Assignment |
Reproduce the data below verbatim from the line containing "[] → step s = .next s" through its final line, and produce nothing more.

= = = =

/-- R29: FAULT and CAUSE change only by a raise, to 1 and one of CAUSE 1 (IllegalRequest), 2 (NotReady) and
3 (RowTableOverrun), and by a reset, to 0 and 0; FAULT = 1 means that the engine has stopped. -/
def Obligations.OnlyARaiseWritesCause : Prop :=
  Cause.illegalRequest.code = 1 ∧ Cause.notReady.code = 2 ∧ Cause.rowTableOverrun.code = 3 ∧
  (∀ s t : State, s.resetInput = false → step s = .next t → (t.fault = s.fault ∧ t.cause = s.cause) ∨
    (s.fault = false ∧ t.fault = true ∧ ∃ c : Cause, t.cause = c.code)) ∧
  (∀ s : State, s.fault = true → s.resetInput = false → step s = .next s) ∧
  (∀ s : State, ∃ t, step s.assertReset = .next t ∧ t.fault = false ∧ t.cause = 0) ∧
  State.reset.fault = false ∧ State.reset.cause = 0

/-- R164: RowTableOverrun is raised by GOTO only, where ROWS = 0 or the clamped row is above 3; after all operand bytes
are fetched and before any write; REQPC is one past the request; it records CAUSE only. -/
def Obligations.RowTableOverrunIsGotosAlone : Prop :=
  let overruns := fun (rows y : Byte) => rows = 0 ∨ 3 < (if rows ≤ y then rows - 1 else y)
  (∀ (i : Instr) (s t : State), exec i s = .next t → s.fault = false → t.fault = true → t.cause = 3 →
    ∃ x y, i = .goto x y ∧ s.ready = true ∧ s.rows.written = true ∧ overruns s.rows.value y ∧ t = s.afterFault 3 3) ∧
  (∀ (x y : Byte) (s : State), s.ready = true → s.rows.written = true → overruns s.rows.value y →
    exec (.goto x y) s = .next (s.afterFault 3 3))

/-- R190, R191: the state after reset, both at State.reset and after the reset input in any state, mid-request and
faulted ones among them; no event, the writes made stay made, the request in progress is dropped. R192, of what stands
outside the engine: the Transport's answers to come and the writes it was asked for stay as they are; a write that was not
answered is dropped with its request (the model's choice, log 21). The request stream is emptied (the model's choice,
log 5). -/
def Obligations.ResetLeavesResetState : Prop :=
  let isReset : State → Prop := fun t =>
    t.initState = .poweredUnknown ∧ t.ready = false ∧ t.busy = false ∧ t.fault = false ∧ t.cause = 0 ∧
    t.failed = false ∧ t.reqpc = 0 ∧ t.request = none ∧ t.cols.written = false ∧ t.rows.written = false ∧
    t.blmask.written = false ∧ t.logDue = none ∧ t.status = 0x00
  isReset State.reset ∧ State.reset.trace = [] ∧
  ∀ s : State, ∃ t, step s.assertReset = .next t ∧ isReset t ∧ t.trace = s.trace ∧
    t.transport = s.transport ∧ t.stream = []

/-- FetchReq "blocks while the Host has supplied no byte" (00_scope section 5): the idle engine waits, unchanged. -/
def Obligations.IdleEngineWaits : Prop :=
  ∀ s : State, s.accepting = true → s.available = [] → step s = .next s

/-- R31: the layout of STATUS, its reset value, and that a write to it has no effect. -/
def Obligations.StatusLayout : Prop :=
  (∀ s : State, s.status.getLsbD 0 = s.busy ∧ s.status.getLsbD 1 = s.ready ∧ s.status.getLsbD 2 = s.fault ∧
    s.status.getLsbD 3 = false ∧ s.status.extractLsb' 4 4 = s.cause) ∧
  (∀ (b : Byte) (s : State), s.writeStatus b = s) ∧ State.reset.status = 0x00

/-- Every row of R7 at its default, which meet R8, and a write with them; State.reset has these parameters (00_scope
section 3). -/
def Obligations.ParameterDefaults : Prop :=
  let c := State.reset.cfg
  c = Config.default ∧ c.valid = true ∧
  c.regWidth = 8 ∧ c.devAddr = 0x27 ∧ c.xferLen = 1 ∧ c.sendStop = true ∧
  c.bitRs = 0x01 ∧ c.bitRw = 0x02 ∧ c.bitE = 0x04 ∧ c.bitLed = 0x08 ∧ c.dataShift = 4 ∧
  c.modeCommand = 0x00 ∧ c.modeData = 0x01 ∧ c.idleByte = 0x02 ∧ c.initBacklight = true ∧
  c.powerupWaitUs = 200000 ∧ c.resync1WaitUs = 5000 ∧ c.resync2WaitUs = 100 ∧ c.resync3WaitUs = 0 ∧
  c.cmdSettleUs = 2000 ∧ c.initCmdSettleUs = 2000 ∧ c.ePulseMinNs = 230 ∧
  c.rowOff.toList = [0x00, 0x40, 0x14, 0x54] ∧ c.glyphSlots = 8 ∧ c.glyphRows = 8 ∧ c.resyncNibble = 0x3 ∧
  busWrite c 0x38 = ⟨0x27, [0x38], 1, true⟩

= = = =

Task answer |
  ∀ s : State, s.accepting = true → s.available = [] → step s = .next s

/-- R31: the layout of STATUS, its reset value, and that a write to it has no effect. -/
def Obligations.StatusLayout : Prop :=
  (∀ s : State, s.status.getLsbD 0 = s.busy ∧ s.status.getLsbD 1 = s.ready ∧ s.status.getLsbD 2 = s.fault ∧
    s.status.getLsbD 3 = false ∧ s.status.extractLsb' 4 4 = s.cause) ∧
  (∀ (b : Byte) (s : State), s.writeStatus b = s) ∧ State.reset.status = 0x00

/-- Every row of R7 at its default, which meet R8, and a write with them; State.reset has these parameters (00_scope
section 3). -/
def Obligations.ParameterDefaults : Prop :=
  let c := State.reset.cfg
  c = Config.default ∧ c.valid = true ∧
  c.regWidth = 8 ∧ c.devAddr = 0x27 ∧ c.xferLen = 1 ∧ c.sendStop = true ∧
  c.bitRs = 0x01 ∧ c.bitRw = 0x02 ∧ c.bitE = 0x04 ∧ c.bitLed = 0x08 ∧ c.dataShift = 4 ∧
  c.modeCommand = 0x00 ∧ c.modeData = 0x01 ∧ c.idleByte = 0x02 ∧ c.initBacklight = true ∧
  c.powerupWaitUs = 200000 ∧ c.resync1WaitUs = 5000 ∧ c.resync2WaitUs = 100 ∧ c.resync3WaitUs = 0 ∧
  c.cmdSettleUs = 2000 ∧ c.initCmdSettleUs = 2000 ∧ c.ePulseMinNs = 230 ∧
  c.rowOff.toList = [0x00, 0x40, 0x14, 0x54] ∧ c.glyphSlots = 8 ∧ c.glyphRows = 8 ∧ c.resyncNibble = 0x3 ∧
  busWrite c 0x38 = ⟨0x27, [0x38], 1, true⟩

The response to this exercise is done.